**TASK INPUTS**
-- ==== Sys2Proof/Tests/Slice0.lean ====
section
/-! SUPPORT. Tests of the model. The words are those of 30_encoding.md R79, the results those of 95_test_vectors.md (its id is in
each comment) or worked out by hand from the rules. Last come the witnesses: for each obligation with hypotheses, states and operands that
meet them. -/

namespace Sys2Proof.Tests

open Sys2Proof Sys2Proof.Machine Sys2Proof.Claims

/-! Well-formedness: a good term, and an ill-formed one for each check. -/

/-- An implemented value is never `unimplemented` (R81). -/
theorem test_wf_instr : Instr.wf (.unimplemented 0xDE) = true ∧ Instr.wf (.unimplemented 0x80) = false ∧
    Instr.wf (.unimplemented 0xFB) = false := by decide

/-- A line has the operand of its format, no more and no less (R71). -/
theorem test_wf_operand : Line.wf ⟨.adi, .d8 0x42⟩ = true ∧ Line.wf ⟨.adi, .none⟩ = false ∧
    Line.wf ⟨.adi, .a16 0x42⟩ = false ∧ Line.wf ⟨.jmp, .a16 0x1234⟩ = true ∧ Line.wf ⟨.jmp, .none⟩ = false ∧
    Line.wf ⟨.jmp, .d8 0x12⟩ = false ∧ Line.wf ⟨.addB, .none⟩ = true ∧ Line.wf ⟨.addB, .d8 0⟩ = false ∧
    Line.wf ⟨.addB, .a16 0⟩ = false := by decide

/-- A line is not well formed when its instruction is not. -/
theorem test_wf_line : Line.wf ⟨.unimplemented 0x76, .none⟩ = false ∧ Line.wf ⟨.unimplemented 0x77, .none⟩ = true := by
  decide

/-! Decoding: every opcode byte of R79, bit by bit, and every instruction's encoding. -/

/-- The words of a list decode to its instructions, which encode to them. -/
abbrev Words (l : List (Byte × Instr)) : Prop := ∀ x ∈ l, decodeOpcode x.1 = x.2 ∧ encodeOpcode x.2 = x.1

/-- ADD r and M: 10 ooo sss (R72, R76). -/
theorem test_decode_add : Words [
    (0b10000000, .addB), (0b10000001, .addC), (0b10000010, .addD), (0b10000011, .addE), (0b10000100, .addH),
    (0b10000101, .addL), (0b10000110, .addM), (0b10000111, .addA)] := by decide

/-- ADC r and M: 10 ooo sss (R72, R76). -/
theorem test_decode_adc : Words [
    (0b10001000, .adcB), (0b10001001, .adcC), (0b10001010, .adcD), (0b10001011, .adcE), (0b10001100, .adcH),
    (0b10001101, .adcL), (0b10001110, .adcM), (0b10001111, .adcA)] := by decide

/-- SUB r and M: 10 ooo sss (R72, R76). -/
theorem test_decode_sub : Words [
    (0b10010000, .subB), (0b10010001, .subC), (0b10010010, .subD), (0b10010011, .subE), (0b10010100, .subH),
    (0b10010101, .subL), (0b10010110, .subM), (0b10010111, .subA)] := by decide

**ACTIVITY**
Report every line of the preceding listing where the string "none" occurs.

**RESULT FOR THIS TASK**
theorem test_wf_operand : Line.wf ⟨.adi, .d8 0x42⟩ = true ∧ Line.wf ⟨.adi, .none⟩ = false ∧
    Line.wf ⟨.adi, .a16 0x42⟩ = false ∧ Line.wf ⟨.jmp, .a16 0x1234⟩ = true ∧ Line.wf ⟨.jmp, .none⟩ = false ∧
    Line.wf ⟨.jmp, .d8 0x12⟩ = false ∧ Line.wf ⟨.addB, .none⟩ = true ∧ Line.wf ⟨.addB, .d8 0⟩ = false ∧
theorem test_wf_line : Line.wf ⟨.unimplemented 0x76, .none⟩ = false ∧ Line.wf ⟨.unimplemented 0x77, .none⟩ = true := by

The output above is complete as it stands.